Task
Pull out every line below holding the word "enabled".

Saved entries
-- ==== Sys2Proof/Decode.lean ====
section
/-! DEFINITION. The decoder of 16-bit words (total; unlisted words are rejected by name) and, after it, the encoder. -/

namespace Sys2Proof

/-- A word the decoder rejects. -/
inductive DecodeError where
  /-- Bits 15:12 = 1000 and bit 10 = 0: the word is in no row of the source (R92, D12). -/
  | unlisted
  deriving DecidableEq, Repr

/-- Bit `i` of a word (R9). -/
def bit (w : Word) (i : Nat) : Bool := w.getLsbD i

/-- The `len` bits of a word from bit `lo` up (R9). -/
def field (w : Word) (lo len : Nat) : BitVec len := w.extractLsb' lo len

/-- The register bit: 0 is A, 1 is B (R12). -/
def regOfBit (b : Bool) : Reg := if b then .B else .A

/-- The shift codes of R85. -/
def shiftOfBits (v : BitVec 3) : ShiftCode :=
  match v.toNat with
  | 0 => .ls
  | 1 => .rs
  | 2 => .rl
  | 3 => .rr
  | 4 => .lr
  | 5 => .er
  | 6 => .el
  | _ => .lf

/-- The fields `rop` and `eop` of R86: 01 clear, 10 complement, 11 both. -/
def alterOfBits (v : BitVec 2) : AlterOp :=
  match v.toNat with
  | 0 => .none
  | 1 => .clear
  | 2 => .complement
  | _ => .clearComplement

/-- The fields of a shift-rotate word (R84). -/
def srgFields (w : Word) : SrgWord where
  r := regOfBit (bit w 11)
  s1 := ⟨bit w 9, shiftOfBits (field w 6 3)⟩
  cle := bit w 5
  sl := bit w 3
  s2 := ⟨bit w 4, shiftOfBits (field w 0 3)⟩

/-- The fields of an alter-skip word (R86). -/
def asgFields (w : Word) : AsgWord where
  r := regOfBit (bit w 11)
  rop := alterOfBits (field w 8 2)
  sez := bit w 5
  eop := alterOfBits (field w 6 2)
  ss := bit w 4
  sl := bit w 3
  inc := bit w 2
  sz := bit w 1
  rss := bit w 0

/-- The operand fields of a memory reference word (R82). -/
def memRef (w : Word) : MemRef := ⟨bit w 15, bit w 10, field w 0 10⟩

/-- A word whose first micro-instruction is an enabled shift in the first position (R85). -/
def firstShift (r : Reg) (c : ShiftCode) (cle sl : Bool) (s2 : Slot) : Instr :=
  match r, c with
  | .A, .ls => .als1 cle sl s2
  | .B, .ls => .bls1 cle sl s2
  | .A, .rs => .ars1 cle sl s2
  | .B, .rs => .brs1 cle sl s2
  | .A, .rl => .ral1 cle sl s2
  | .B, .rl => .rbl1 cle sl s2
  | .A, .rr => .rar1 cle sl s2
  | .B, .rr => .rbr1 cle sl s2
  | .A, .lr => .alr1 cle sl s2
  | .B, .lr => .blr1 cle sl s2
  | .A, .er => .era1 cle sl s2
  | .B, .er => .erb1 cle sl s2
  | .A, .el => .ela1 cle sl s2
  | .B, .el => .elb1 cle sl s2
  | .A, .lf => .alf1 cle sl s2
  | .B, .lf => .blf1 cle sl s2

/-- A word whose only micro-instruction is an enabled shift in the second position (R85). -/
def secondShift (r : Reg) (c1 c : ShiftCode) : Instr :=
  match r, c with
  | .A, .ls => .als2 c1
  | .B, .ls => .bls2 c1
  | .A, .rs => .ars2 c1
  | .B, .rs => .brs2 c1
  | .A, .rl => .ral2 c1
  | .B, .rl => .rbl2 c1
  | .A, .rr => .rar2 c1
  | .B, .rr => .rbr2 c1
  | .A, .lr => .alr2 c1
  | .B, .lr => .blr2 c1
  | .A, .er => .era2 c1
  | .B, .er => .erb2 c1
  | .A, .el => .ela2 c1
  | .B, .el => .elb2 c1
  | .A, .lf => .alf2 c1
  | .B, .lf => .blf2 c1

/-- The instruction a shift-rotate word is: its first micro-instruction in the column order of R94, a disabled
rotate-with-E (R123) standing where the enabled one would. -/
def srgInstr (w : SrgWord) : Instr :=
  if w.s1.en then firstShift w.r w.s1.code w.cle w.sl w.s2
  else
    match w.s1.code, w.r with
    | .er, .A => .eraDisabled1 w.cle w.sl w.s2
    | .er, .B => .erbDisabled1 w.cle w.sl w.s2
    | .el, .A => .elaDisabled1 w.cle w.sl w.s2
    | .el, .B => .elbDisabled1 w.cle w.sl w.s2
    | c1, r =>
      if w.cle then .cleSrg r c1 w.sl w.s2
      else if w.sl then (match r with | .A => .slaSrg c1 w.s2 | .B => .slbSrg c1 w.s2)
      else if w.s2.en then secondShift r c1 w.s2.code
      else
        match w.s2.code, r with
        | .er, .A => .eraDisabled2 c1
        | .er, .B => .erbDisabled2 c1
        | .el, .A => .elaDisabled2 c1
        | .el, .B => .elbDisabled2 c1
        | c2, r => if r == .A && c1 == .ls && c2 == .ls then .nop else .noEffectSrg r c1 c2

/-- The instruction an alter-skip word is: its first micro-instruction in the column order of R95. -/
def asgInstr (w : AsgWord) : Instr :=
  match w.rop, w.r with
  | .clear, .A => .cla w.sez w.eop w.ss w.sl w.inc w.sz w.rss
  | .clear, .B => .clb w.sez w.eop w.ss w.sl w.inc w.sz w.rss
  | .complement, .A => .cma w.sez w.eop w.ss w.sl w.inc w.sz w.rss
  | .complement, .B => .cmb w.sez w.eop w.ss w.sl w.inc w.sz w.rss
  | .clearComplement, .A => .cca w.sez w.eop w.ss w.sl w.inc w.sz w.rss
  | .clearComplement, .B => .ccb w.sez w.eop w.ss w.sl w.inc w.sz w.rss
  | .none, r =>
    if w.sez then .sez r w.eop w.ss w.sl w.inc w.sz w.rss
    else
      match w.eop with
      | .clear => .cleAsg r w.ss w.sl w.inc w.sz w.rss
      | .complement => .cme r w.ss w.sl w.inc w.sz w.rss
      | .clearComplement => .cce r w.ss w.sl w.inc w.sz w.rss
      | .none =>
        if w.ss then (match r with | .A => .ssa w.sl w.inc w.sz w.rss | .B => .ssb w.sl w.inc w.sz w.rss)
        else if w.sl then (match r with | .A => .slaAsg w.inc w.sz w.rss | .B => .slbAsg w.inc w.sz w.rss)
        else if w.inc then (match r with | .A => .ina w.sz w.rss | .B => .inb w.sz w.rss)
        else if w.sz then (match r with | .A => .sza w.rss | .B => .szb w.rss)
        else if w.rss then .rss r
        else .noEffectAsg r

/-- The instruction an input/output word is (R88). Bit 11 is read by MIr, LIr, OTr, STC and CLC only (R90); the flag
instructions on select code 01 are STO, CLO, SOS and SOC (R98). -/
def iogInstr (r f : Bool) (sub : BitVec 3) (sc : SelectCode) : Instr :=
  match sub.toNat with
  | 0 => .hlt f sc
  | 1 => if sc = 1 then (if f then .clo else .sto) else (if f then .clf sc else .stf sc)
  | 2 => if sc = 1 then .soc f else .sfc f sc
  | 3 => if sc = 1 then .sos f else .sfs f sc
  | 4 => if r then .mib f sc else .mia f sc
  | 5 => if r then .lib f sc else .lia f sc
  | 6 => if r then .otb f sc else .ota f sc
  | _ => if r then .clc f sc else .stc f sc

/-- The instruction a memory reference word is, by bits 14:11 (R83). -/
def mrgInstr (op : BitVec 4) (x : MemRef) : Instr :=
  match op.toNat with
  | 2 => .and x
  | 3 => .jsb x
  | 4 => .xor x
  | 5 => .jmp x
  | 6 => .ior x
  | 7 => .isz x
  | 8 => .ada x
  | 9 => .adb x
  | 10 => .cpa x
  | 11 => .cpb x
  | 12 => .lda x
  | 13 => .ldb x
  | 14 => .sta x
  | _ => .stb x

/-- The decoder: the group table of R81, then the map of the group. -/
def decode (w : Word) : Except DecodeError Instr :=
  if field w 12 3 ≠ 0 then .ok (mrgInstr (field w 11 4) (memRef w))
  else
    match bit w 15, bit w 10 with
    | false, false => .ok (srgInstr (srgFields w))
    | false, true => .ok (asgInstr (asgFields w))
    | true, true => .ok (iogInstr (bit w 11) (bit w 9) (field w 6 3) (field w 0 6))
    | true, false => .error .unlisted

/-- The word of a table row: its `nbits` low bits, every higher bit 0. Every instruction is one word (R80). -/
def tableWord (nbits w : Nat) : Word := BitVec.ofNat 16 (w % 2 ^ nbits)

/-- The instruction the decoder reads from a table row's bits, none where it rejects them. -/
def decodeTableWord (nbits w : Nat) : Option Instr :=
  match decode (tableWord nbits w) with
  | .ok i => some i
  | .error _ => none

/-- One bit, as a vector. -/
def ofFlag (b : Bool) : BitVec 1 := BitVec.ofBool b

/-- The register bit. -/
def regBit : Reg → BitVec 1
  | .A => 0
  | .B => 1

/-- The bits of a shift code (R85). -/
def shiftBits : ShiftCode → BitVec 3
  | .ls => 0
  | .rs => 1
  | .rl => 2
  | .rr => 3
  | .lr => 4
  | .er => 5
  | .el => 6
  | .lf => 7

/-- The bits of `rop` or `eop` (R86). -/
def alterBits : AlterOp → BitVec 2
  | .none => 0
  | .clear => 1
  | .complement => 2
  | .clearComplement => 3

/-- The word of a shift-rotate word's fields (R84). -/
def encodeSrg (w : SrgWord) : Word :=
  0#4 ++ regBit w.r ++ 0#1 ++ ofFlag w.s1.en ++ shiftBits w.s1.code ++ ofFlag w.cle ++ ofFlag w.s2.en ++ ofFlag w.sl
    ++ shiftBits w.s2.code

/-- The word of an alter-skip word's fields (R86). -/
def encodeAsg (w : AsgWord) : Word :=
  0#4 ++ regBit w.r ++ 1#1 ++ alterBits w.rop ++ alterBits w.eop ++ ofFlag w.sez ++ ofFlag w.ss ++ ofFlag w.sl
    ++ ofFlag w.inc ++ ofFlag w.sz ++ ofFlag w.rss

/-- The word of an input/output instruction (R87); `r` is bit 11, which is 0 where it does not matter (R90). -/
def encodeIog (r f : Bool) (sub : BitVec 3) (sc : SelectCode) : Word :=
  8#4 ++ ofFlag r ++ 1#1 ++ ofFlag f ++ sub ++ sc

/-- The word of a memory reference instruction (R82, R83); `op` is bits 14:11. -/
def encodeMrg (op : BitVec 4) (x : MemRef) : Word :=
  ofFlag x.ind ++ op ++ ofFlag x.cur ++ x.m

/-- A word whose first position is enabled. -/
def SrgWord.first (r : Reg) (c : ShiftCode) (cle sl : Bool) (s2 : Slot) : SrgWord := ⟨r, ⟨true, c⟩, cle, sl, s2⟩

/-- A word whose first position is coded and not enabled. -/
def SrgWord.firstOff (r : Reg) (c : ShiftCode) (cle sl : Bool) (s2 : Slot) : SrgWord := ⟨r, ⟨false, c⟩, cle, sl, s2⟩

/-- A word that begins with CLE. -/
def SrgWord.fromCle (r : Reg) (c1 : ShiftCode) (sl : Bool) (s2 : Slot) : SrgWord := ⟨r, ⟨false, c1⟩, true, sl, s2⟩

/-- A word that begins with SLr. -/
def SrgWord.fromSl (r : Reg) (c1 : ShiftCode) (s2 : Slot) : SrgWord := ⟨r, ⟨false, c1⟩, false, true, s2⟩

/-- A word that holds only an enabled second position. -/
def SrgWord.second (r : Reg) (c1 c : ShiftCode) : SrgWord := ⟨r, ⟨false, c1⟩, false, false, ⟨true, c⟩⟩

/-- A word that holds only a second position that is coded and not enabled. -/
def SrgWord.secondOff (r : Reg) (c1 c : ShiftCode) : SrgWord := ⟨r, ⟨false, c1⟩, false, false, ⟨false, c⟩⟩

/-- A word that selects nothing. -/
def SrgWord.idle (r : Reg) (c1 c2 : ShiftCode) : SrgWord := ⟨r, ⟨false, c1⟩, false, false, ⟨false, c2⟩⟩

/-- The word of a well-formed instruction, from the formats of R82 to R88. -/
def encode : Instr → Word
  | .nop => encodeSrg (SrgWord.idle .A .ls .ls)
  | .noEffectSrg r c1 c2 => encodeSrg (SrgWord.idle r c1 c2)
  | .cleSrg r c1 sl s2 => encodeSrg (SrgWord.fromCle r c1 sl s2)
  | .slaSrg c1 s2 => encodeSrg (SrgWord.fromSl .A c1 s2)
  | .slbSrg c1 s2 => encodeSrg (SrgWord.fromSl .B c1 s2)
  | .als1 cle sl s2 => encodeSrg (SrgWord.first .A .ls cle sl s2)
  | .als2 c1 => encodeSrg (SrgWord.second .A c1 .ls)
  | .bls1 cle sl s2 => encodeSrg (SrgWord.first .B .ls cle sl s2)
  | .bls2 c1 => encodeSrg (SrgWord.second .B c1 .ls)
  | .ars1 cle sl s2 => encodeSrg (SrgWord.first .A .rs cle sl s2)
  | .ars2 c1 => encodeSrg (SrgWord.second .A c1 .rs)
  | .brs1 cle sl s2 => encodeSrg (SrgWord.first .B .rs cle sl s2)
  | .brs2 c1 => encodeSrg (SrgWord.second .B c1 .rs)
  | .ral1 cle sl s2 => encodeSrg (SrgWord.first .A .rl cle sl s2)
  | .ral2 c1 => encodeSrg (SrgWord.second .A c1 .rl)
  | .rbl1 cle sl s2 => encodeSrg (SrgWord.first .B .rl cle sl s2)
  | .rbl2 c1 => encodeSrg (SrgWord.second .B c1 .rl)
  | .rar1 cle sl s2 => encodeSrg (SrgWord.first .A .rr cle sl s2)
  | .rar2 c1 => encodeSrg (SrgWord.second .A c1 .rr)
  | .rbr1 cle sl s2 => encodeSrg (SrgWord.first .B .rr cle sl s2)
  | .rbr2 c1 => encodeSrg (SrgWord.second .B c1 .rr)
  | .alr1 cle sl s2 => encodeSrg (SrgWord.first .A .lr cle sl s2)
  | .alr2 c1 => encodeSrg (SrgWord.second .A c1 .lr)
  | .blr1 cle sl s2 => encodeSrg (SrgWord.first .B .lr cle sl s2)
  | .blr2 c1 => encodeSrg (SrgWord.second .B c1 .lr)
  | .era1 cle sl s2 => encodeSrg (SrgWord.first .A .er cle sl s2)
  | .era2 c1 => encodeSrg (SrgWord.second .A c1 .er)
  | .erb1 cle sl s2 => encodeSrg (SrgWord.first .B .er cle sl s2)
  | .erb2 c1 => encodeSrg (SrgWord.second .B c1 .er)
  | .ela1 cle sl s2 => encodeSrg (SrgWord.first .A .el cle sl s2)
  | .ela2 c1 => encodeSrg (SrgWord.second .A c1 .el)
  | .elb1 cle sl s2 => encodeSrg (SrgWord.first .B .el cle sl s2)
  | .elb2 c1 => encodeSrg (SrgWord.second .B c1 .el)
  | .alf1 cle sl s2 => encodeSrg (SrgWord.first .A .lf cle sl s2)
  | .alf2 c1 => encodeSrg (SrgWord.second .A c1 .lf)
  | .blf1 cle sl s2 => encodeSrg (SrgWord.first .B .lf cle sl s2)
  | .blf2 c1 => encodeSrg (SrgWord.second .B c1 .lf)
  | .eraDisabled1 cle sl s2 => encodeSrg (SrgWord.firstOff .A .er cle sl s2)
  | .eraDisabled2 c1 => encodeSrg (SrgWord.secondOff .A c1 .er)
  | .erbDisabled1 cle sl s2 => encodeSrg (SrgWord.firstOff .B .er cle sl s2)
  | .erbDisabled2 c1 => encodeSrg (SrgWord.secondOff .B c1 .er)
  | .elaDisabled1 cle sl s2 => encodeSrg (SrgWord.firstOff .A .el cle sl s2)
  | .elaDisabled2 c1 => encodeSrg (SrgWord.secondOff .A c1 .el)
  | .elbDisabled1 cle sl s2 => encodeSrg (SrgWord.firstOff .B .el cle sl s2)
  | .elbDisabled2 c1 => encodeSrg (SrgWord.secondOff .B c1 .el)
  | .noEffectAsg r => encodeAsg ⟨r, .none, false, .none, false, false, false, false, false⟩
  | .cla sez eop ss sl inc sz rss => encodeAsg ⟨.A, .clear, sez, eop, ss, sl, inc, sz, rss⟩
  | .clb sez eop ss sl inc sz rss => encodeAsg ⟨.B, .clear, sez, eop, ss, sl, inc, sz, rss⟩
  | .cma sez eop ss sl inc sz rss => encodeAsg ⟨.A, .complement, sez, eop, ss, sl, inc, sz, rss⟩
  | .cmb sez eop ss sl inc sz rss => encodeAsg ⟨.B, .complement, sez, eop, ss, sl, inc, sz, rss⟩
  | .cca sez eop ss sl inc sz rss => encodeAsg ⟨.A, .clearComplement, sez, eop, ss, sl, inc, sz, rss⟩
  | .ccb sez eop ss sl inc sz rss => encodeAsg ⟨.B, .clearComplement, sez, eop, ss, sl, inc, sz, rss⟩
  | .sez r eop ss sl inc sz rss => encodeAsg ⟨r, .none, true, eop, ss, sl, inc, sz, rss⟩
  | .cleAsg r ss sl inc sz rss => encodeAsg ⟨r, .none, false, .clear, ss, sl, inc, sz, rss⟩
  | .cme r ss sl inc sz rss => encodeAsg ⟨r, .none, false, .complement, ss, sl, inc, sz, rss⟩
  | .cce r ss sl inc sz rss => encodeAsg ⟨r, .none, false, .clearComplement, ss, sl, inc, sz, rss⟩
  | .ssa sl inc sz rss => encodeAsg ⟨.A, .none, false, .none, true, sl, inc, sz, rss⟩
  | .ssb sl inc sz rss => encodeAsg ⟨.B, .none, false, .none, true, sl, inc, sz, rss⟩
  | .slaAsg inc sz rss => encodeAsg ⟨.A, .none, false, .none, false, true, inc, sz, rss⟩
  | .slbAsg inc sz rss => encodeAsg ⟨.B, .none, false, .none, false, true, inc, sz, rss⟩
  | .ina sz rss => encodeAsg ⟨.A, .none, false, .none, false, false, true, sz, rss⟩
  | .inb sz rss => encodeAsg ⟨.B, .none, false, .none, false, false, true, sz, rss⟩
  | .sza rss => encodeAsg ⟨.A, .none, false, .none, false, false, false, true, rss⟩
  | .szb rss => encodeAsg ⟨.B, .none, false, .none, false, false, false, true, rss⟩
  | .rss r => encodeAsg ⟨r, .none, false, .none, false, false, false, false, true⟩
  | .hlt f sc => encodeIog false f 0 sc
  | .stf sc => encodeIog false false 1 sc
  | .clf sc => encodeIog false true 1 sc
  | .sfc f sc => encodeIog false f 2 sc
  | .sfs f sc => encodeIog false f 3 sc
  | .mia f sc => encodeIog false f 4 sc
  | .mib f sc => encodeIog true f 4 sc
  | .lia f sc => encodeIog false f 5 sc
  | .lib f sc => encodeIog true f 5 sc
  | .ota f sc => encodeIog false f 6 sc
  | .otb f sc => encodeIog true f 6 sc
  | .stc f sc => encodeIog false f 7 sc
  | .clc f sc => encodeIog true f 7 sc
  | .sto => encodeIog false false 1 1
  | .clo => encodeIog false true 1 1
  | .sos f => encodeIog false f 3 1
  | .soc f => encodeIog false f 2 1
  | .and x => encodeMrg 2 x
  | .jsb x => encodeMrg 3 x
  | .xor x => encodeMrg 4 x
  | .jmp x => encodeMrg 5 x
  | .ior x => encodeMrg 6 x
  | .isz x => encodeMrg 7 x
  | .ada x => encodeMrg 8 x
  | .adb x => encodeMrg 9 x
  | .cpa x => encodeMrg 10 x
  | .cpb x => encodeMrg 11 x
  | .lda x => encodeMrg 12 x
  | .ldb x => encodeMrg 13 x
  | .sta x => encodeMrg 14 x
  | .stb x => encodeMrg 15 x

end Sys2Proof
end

Task answer
/-- A word whose first micro-instruction is an enabled shift in the first position (R85). -/
/-- A word whose only micro-instruction is an enabled shift in the second position (R85). -/
rotate-with-E (R123) standing where the enabled one would. -/
/-- A word whose first position is enabled. -/
/-- A word whose first position is coded and not enabled. -/
/-- A word that holds only an enabled second position. -/
/-- A word that holds only a second position that is coded and not enabled. -/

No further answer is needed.